** Records supplied **
"""

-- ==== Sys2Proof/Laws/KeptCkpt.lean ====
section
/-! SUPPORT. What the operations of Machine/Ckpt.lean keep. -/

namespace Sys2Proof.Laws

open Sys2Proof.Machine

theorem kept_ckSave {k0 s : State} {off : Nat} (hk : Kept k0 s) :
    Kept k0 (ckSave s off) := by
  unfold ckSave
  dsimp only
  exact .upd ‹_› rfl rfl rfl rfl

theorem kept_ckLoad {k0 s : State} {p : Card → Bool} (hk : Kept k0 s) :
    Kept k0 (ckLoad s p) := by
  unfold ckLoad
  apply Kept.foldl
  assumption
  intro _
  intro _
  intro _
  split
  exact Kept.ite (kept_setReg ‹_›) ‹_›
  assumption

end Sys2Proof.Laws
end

"""

For the word "Machine", show every line of the entries that holds it.

** Finished task **
/-! SUPPORT. What the operations of Machine/Ckpt.lean keep. -/
open Sys2Proof.Machine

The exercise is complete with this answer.